An elderly patient who lives alone and has a vascular stasis ulcer on his right leg is most at risk for infection because he
- A. May not see well enough to notice changes in the wound that indicate infection.
- B. Is unable to stay off of his leg, which will compromise circulation to the area.
- C. Does not eat healthy meals, causing a lack of granulation tissue.
- D. Lacks the ability to understand the way that antibiotics work.
Correct Answer: A
Rationale: Poor vision in the elderly can prevent early detection of infection signs, increasing infection risk in chronic wounds like stasis ulcers.

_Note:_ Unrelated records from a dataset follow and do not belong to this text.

-- ==== Sys2Proof/Syntax.lean ====
section
/-! DEFINITION. The commands of the block: one constructor for each row of the table of operations and events, with
the operands that the row acts on. A row of the Letterbox carries its packet; a row that something outside the module
brings about (a threshold, a frame, a drive's answer, a timer's end) carries what it brought. -/
namespace Sys2Proof
open Sys2Proof.Machine
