-- ==== Sys2Proof/Machine/Wake.lean ====
section
/-! DEFINITION. The start of the Drowse exit (R150, R151), which frames and commands share. -/
namespace Sys2Proof.Machine

/-- Start the Drowse exit, once: the fabric clock returns to 1.5 GHz (R151 step 1). -/
def beginDrowseExit (s : State) : State :=
  if s.md.mode = .drowse && decide (s.md.drowse ≠ .exiting) then
    s.onMd fun m => { m with drowse := .exiting, exitAt := s.clk.now, fabricSlow := false }
  else s

/-- A command arrives after E1 and before the commit: quiescence starts over, and where E3 has begun the drives it reached
return to operation and entry resumes at E2 (R147), which is counted. -/
def entryArrival (s : State) : State :=
  match s.md.drowse with
  | .quiesce => s.onMd fun m => { m with quietAt := s.clk.now }
  | .drivesLow => count1 4 (s.onMd fun m => { m with drowse := .quiesce, quietAt := s.clk.now, fabricSlow := false })
  | _ => s

/-- Start a Drowse entry at E1 (R146). -/
def beginDrowse (s : State) : State :=
  s.onMd fun m => { m with drowse := .quiesce, drowseAt := s.clk.now, quietAt := s.clk.now, patrolPaused := true }

end Sys2Proof.Machine
end

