-- ==== Sys2Proof/Machine/Store.lean ====
section
/-! DEFINITION. The shared operations of the volume map, the write buffer and the set engine: locating spans, granting
and returning parcels, pages and bins, drive commands and reconstructions (chapters 10 to 13). -/
namespace Sys2Proof.Machine

/-! ## Look-ups -/

def State.vset (s : State) (i : Nat) : Option VSet := tabFind s.vol.sets i
def onSet (i : Nat) (f : VSet → VSet) (s : State) : State := s.onVol fun v => { v with sets := tabUpd v.sets i f }
def onMember (i m : Nat) (f : Member → Member) (s : State) : State := onSet i (fun v => { v with members := tabMod {} v.members m f }) s
def State.nsOf (s : State) (n : Nat) : Option Ns := tabFind s.vol.ns n
def onNs (n : Nat) (f : Ns → Ns) (s : State) : State := s.onVol fun v => { v with ns := tabUpd v.ns n f }
def State.port (s : State) (k : Nat) : DPort := tabGet {} s.drv.ports k
def onPort (k : Nat) (f : DPort → DPort) (s : State) : State := s.onDrv fun d => { d with ports := tabMod {} d.ports k f }
def State.cmdOf (s : State) (t : Nat) : Option Cmd := tabFind s.nvm.tags t
def onCmd (t : Nat) (f : Cmd → Cmd) (s : State) : State := s.onNvm fun n => { n with tags := tabUpd n.tags t f }
def State.page (s : State) (p : Nat) : Option Page := tabFind s.wbf.pages p
def onPage (p : Nat) (f : Page → Page) (s : State) : State := s.onWbf fun w => { w with pages := tabUpd w.pages p f }
def State.rec_ (s : State) (j : Nat) : Option JRec := tabFind s.wbf.recs j
def onRec (j : Nat) (f : JRec → JRec) (s : State) : State := s.onWbf fun w => { w with recs := tabUpd w.recs j f }

/-- A command that writes, in the sense of R416. -/
def writes (op : IoOp) : Bool := op = .write || op = .writeZeroes || op = .dsm || op = .copy

/-- The leaf entry of a parcel index. -/
def leafOf (n : Ns) (i : Nat) : Option Leaf := tabFind n.map i

/-- Where a span of a namespace lies: set, and set data byte; none where its index is unbacked. -/
def spanByte (n : Ns) (span : Nat) : Option (Nat × Nat) :=
  (leafOf n (span / 262144)).map fun l => (l.set, l.parcel * GiB + span % 262144 * 4096)

/-- The written bit of a span's extent is set (R466). -/
def spanWritten (n : Ns) (span : Nat) : Bool :=
  match leafOf n (span / 262144) with | some l => l.written.testBit (span % 262144 / 256) | none => false

/-- The spans of `nlb` blocks from `slba`. -/
def spansOf (n : Ns) (slba nlb : Nat) : List Nat :=
  if nlb = 0 then [] else
    let a := slba / perSpan n
    (List.range ((slba + nlb - 1) / perSpan n + 1 - a)).map (a + ·)

/-- The block ranges a command accesses: reads first, then writes. -/
def readRanges (c : HostCmd) : List (Nat × Nat) :=
  match c.op with
  | .read | .compare | .verify => [(c.a.slba, c.a.nlb)]
  | .copy => c.a.ranges
  | _ => []

/-- The block ranges a command writes (R416). -/
def writeRanges (c : HostCmd) : List (Nat × Nat) :=
  match c.op with
  | .write | .writeZeroes => [(c.a.slba, c.a.nlb)]
  | .dsm => c.a.ranges
  | .copy => [(c.a.slba, sumNat (c.a.ranges.map (·.2)))]
  | _ => []

/-- Two lists of block ranges overlap. -/
def overlaps (xs ys : List (Nat × Nat)) : Bool :=
  xs.any fun x => ys.any fun y => decide (x.1 < y.1 + y.2) && decide (y.1 < x.1 + x.2)

/-! ## Pages -/

/-- Data pages of group W (R514). -/
def pageCount : Nat := 15728640

/-- Pages that are not FREE. -/
def usedPages (s : State) : Nat := s.wbf.pages.length

/-- Buffer occupancy, percent (R514). -/
def occupancy (s : State) : Nat := usedPages s * 100 / pageCount

/-- The newest page of a span (R521), with its number. DESIGN CHOICE (log 63, unsafe). -/
def newestPage (s : State) (ns span : Nat) : Option (Nat × Page) :=
  (s.wbf.pages.filter fun e => e.2.ns = ns && e.2.span = span).foldl
    (fun (b : Option (Nat × Page)) e => match b with | none => some e | some x => if x.2.ver < e.2.ver then some e else b) none

/-- The valid blocks of a span in the buffer, newest version first for each block (R521). -/
def bufferBlks (s : State) (ns span : Nat) : Tab PBlk :=
  (s.wbf.pages.filter fun e => e.2.ns = ns && e.2.span = span).foldl (fun t e =>
    e.2.blks.foldl (fun t b => match tabFind t b.1 with
      | some x => if x.order ≤ b.2.order then tabIns t b.1 b.2 else t
      | none => tabIns t b.1 b.2) t) []

/-- The page of a span that may be overwritten: DIRTY or RESERVED (R518). -/
def openPage (s : State) (ns span : Nat) : Option Nat :=
  ((s.wbf.pages.find? fun e => e.2.ns = ns && e.2.span = span && e.2.st != .queued)).map (·.1)

/-- The bin of a span (R517): its set and stripe. -/
def binOf (s : State) (n : Ns) (span : Nat) : Nat × Nat :=
  match spanByte n span with
  | none => (0, 0)
  | some (i, x) => match s.vset i with | some v => (i, (place v x).1) | none => (i, 0)

/-- Where the tag zone entry of a block at set data byte `x` lies: tag-zone block, entry in it, stripe, strip, strip block. -/
def tzPlace (v : VSet) (x : Nat) : Nat × Nat × Nat × Nat × Nat :=
  let y := tzByte x
  let (n, j, b) := place v y
  (y / 4096, y % 4096 / 32, dataStripes v + n, j, b)

/-- The tag-zone blocks that hold the entries of some spans of a namespace, as the spans of their pages (R656). -/
def tagSpans (s : State) (n : Ns) (spans : List Nat) : List Nat :=
  if !usesTagZone n then [] else
    (spans.filterMap fun sp => (spanByte n sp).bind fun p => (s.vset p.1).map fun v => p.1 * 2 ^ 40 + (tzPlace v p.2).1).eraseDups

/-- Pages that a set of spans would newly claim (R518), those of their tag zone entries among them (R657). -/
def claimCount (s : State) (ns : Nat) (n : Ns) (spans : List Nat) : Nat :=
  (spans.filter fun sp => (openPage s ns sp).isNone).length + ((tagSpans s n spans).filter fun sp => (openPage s 0 sp).isNone).length

/-- Claim the page of one span for a command (R518). -/
def claimPage (t ns : Nat) (n : Ns) (span : Nat) (s : State) : State :=
  let note := fun (p : Nat) (s : State) => onCmd t (fun c => { c with pages := if c.pages.contains p then c.pages else c.pages ++ [p] }) s
  match openPage s ns span with
  | some p => note p (count1 3593 (onPage p (fun x => { x with users := if x.users.contains t then x.users else x.users ++ [t] }) s))
  | none =>
    match tabFree s.wbf.pages 0 (usedPages s + 1) with
    | none => s
    | some p =>
      let b := binOf s n span
      let v := s.wbf.ver + 1
      let x := match spanByte n span with | some (_, x) => x | none => 0
      note p (s.onWbf fun w => { w with
        ver := v, pages := tabIns w.pages p { ns := ns, span := span, st := .reserved, set := b.1, stripe := b.2, byte := x, users := [t], ver := v } })

/-- Free a page (R516); the mirror's page is freed with it (R524), and who waited for it waits no longer. -/
def freePage (p : Nat) (s : State) : State :=
  let s := s.onWbf fun w => { w with pages := tabDel w.pages p,
                                     waits := w.waits.map fun d => { d with pages := d.pages.erase p } }
  let s := s.onVol fun v => { v with quar := v.quar.map fun q => { q with pages := q.pages.erase p } }
  let s := s.onNvm fun n => { n with tags := tabMap n.tags fun _ c => { c with waitPg := c.waitPg.erase p } }
  shadow .mirrorState 1 p s

/-- Put one block into a page: it replaces an older command's block only (R520). A RESERVED page becomes DIRTY. -/
def putBlk (p i : Nat) (b : PBlk) (s : State) : State :=
  onPage p (fun x =>
    let keep := match tabFind x.blks i with | some y => decide (b.order < y.order) | none => false
    { x with blks := if keep then x.blks else tabIns x.blks i b,
             st := if x.st = .reserved then .dirty else x.st,
             dirtyAt := if x.st = .reserved then s.clk.now else x.dirtyAt }) s

/-- The page of a tag zone block (R657), claimed where the buffer has none that may be written. -/
def tagPage (set_ stripe tzBlk : Nat) (s : State) : Option Nat × State :=
  match openPage s 0 (set_ * 2 ^ 40 + tzBlk) with
  | some p => (some p, s)
  | none => match tabFree s.wbf.pages 0 (usedPages s + 1) with
    | none => (none, s)
    | some p =>
      let v := s.wbf.ver + 1
      (if p < pageCount then some p else none, if p < pageCount then s.onWbf fun w => { w with
        ver := v, pages := tabIns w.pages p { ns := 0, span := set_ * 2 ^ 40 + tzBlk, st := .reserved, set := set_, stripe := stripe, byte := tzBlk * 4096, ver := v } } else s)

/-! ## The allocator (R466–R477) -/

/-- Free parcels of a set. -/
def freeParcels (v : VSet) : Nat := setParcels v - v.parcels.length

/-- A namespace's backed parcels. -/
def backed (n : Ns) : Nat := n.map.length

/-- The quota in force, in parcels (R475). -/
def quotaOf (n : Ns) : Nat := if n.quota = 0 then n.size else n.quota
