-- ==== Sys2Proof/Machine/Counters.lean ====
section
/-! DEFINITION. The performance counters (chapter 23): reads, snapshots, clearing and streaming. -/
namespace Sys2Proof.Machine

/-- The counter ranges that Table 20.6 assigns. -/
def ctrRanges : List (Nat × Nat) :=
  [(0, 7), (16, 35), (40, 52), (512, 616), (1024, 1388), (1536, 1907), (2048, 2073), (2080, 2102), (2560, 2585),
   (3072, 3085), (3584, 3601), (4096, 4207), (4608, 4804), (5120, 5178), (5632, 5675), (6144, 6190), (6656, 6696),
   (7168, 7174), (7680, 7682)]

/-- Table 20.6 assigns counter `n`. -/
def ctrAssigned (n : Nat) : Bool := ctrRanges.any fun r => decide (r.1 ≤ n) && decide (n ≤ r.2)

/-- How many counters Table 20.6 assigns within group `g`. -/
def assignedIn (g : Nat) : Nat := sumNat ((ctrRanges.filter fun r => r.1 / 512 = g).map fun r => r.2 + 1 - r.1)

/-- Latch every counter into the snapshot bank (R926); the snapshot's own copy of counter 7,680 includes it (R935). -/
def takeSnapshot (s : State) : State :=
  let s := count1 7680 s
  s.onTal fun t => { t with bank := t.ctrs, sseq := t.sseq + 1, stime := s.clk.now }

/-- The reply words of a snapshot: SSEQ and the time (R934). -/
def snapWords (s : State) : List Word := word s.tal.sseq :: words2 s.tal.stime

/-- TAL.READ (R934). -/
def deskTalRead (p : Packet) (s : State) : Desk :=
    let first := bits 12 0 (p.w 2)
    let snap := bit 16 (p.w 2)
    let n := bits 6 0 (p.w 3)
    guardParam (clean (mask 12 0 ||| mask 16 16) (p.w 2) && clean (mask 6 0) (p.w 3) && decide (1 ≤ n) && decide (n ≤ 64)
        && decide (first + n ≤ 8192)) s fun s =>
    check (!snap || decide (s.tal.sseq ≠ 0)) stNotFound s fun s =>
      let t := if snap then s.tal.bank else s.tal.ctrs
      let vals := (List.range n).flatMap fun i => (tabGet {} t (first + i) : Ctr).toWords
      answer ((if snap then snapWords s else 0 :: words2 s.clk.now) ++ vals) s

/-- TAL.READ (R934). -/
def execTalRead (p : Packet) (s : State) : Out := letter 0x0F01 2 p s (deskTalRead p)

/-- TAL.SNAPSHOT (R926, R934). -/
def deskTalSnapshot (_p : Packet) (s : State) : Desk := let s := takeSnapshot s; answer (snapWords s) s

/-- TAL.SNAPSHOT (R926, R934). -/
def execTalSnapshot (p : Packet) (s : State) : Out := letter 0x0F02 0 p s (deskTalSnapshot p)

/-- Clear the counters of the selected groups, or their overflow bits alone (R927). -/
def clearCtrs (m : Nat) (ovfOnly : Bool) (t : Tab Ctr) : Tab Ctr :=
  if ovfOnly then tabMap t fun n c => if m.testBit (n / 512) then { c with ovf := false } else c
  else tabFilter t fun n _ => !m.testBit (n / 512)

/-- TAL.CLEAR (R927, R928). -/
def deskTalClear (p : Packet) (s : State) : Desk :=
    let m := bits 15 0 (p.w 2)
    let snap := bit 16 (p.w 2)
    let ovfOnly := bit 17 (p.w 2)
    guardParam (clean (mask 17 0) (p.w 2) && decide (m ≠ 0)) s fun s =>
      let s := doIf snap takeSnapshot s
      let s := s.onTal fun t => { t with ctrs := clearCtrs m ovfOnly t.ctrs }
      let s := doIf (!ovfOnly) (count 7682 (sumNat ((setBits 16 m).map assignedIn))) s
      answer (if snap then snapWords s else [0, 0, 0]) s

/-- TAL.CLEAR (R927, R928). -/
def execTalClear (p : Packet) (s : State) : Out := letter 0x0F03 1 p s (deskTalClear p)

/-- Some counter of group `g` has its overflow bit set. -/
def groupOverflowed (t : Tab Ctr) (g : Nat) : Bool := tabAny t fun n c => decide (n / 512 = g) && c.ovf

/-- Word `k` of the overflow bits of group `g` (R934). -/
def overflowWord (t : Tab Ctr) (g k : Nat) : Word :=
  word (sumNat ((List.range 32).map fun i => if (tabGet {} t (512 * g + 32 * k + i) : Ctr).ovf then 2 ^ i else 0))

/-- TAL.GET_OVERFLOW (R934). -/
def deskTalGetOverflow (p : Packet) (s : State) : Desk :=
    guardParam (clean (mask 3 0) (p.w 2)) s fun s =>
      let t := s.tal.ctrs
      answer (word (sumNat ((List.range 16).map fun g => if groupOverflowed t g then 2 ^ g else 0))
        :: (List.range 16).map (overflowWord t (bits 3 0 (p.w 2)))) s

/-- TAL.GET_OVERFLOW (R934). -/
def execTalGetOverflow (p : Packet) (s : State) : Out := letter 0x0F04 1 p s (deskTalGetOverflow p)

/-- TAL.SET_STREAM (R934). -/
def deskTalSetStream (p : Packet) (s : State) : Desk :=
    let period := bits 15 0 (p.w 2)
    let m := bits 15 0 (p.w 3)
    guardParam (clean (mask 15 0) (p.w 2) && clean (mask 15 0) (p.w 3)
        && (decide (period = 0) || (decide (10 ≤ period) && decide (period ≤ 60000) && decide (m ≠ 0)))) s fun s =>
      okay (s.onTal fun t => { t with period := period, smask := m, stDue := s.clk.now + period * ms })

/-- TAL.SET_STREAM (R934). -/
def execTalSetStream (p : Packet) (s : State) : Out := letter 0x0F05 2 p s (deskTalSetStream p)

/-- A capture is skipped: TAL.STREAM_STOPPED at the first skip after a successful capture (R932). -/
def skipCapture (cause : Nat) (s : State) : State :=
  doIf s.tal.stOk (raise 961 (fld 1 0 cause)) (s.onTal fun t => { t with stOk := false })

/-- The record lies in a buffer of a channel that serves SRC 2 (R932). -/
def inBuffer (s : State) (id : Nat) : Bool :=
  tabAny s.se.chans fun _ x => decide (x.src = 2) && (match x.desc with | some d => d.recs.contains id | none => false)

/-- The records of a stream snapshot of the groups in the mask, two for each group, in ascending order (R931). -/
def streamRecs (t : Tally) (now : Nat) : List StreamRec :=
  (setBits 16 t.smask).flatMap fun g => [0, 1].map fun h =>
    let k := 2 * g + h
    { id := 32 * (t.stseq + 1) + k, seq := t.stseq + 1, time := now, first := 256 * k,
      vals := tabFilter t.ctrs fun n _ => decide (n / 256 = k) }

/-- R931, R932: every PERIOD the groups of the stream mask are captured, two records for each group. -/
def execStreamCapture (s : State) : Out :=
  .next (if s.tal.period = 0 || !due s.tal.stDue s.clk.now then s else
    let ready := (List.range 8).any fun c => (s.chan c).src = 2 && ((s.chan c).st = .running || (s.chan c).st = .waiting)
    let s' := s.onTal fun t => { t with stDue := t.stDue + t.period * ms }
    if !ready then skipCapture 1 s'
    else if !s.tal.stLeft.all (fun r => inBuffer s r.id) then skipCapture 2 s'
    else s'.onTal fun t =>
      { t with stseq := t.stseq + 1, stOk := true, stLeft := t.stLeft ++ streamRecs t s.clk.now })

end Sys2Proof.Machine
end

A patient has a black, hard, leathery scab on his left heel. The stage of this injury is
- A. Deep-tissue pressure injury.
- B. Stage 2.
- C. Stage 3.
- D. Unstageable.
Correct Answer: D
Rationale: A black, leathery scab (eschar) indicates an unstageable pressure injury, as the depth cannot be assessed due to necrotic tissue.
In what order do wounds heal?
- A. Reconstruction phase, maturation phase, inflammatory phase
- B. Inflammatory phase, reconstruction phase, maturation phase
- C. Prodromal phase, symptoms phase, inflammatory phase, reconstruction phase
- D. Symptoms phase, maturation phase, inflammatory phase, reconstruction phase
Correct Answer: B
Rationale: Wounds heal in three phases: inflammatory (immediate response), reconstruction (tissue repair), and maturation (scar formation).
When you assess a patient's skin, you will pay special attention to the color, noting which of the following?
- A. Excoriation
- B. Erythema
- C. Smoothness
- D. Pallor
- E. Bruising
- F. Jaundice
Correct Answer: B,D,E,F
Rationale: Skin color changes like erythema, pallor, bruising, and jaundice indicate inflammation, poor perfusion, trauma, or liver issues, respectively.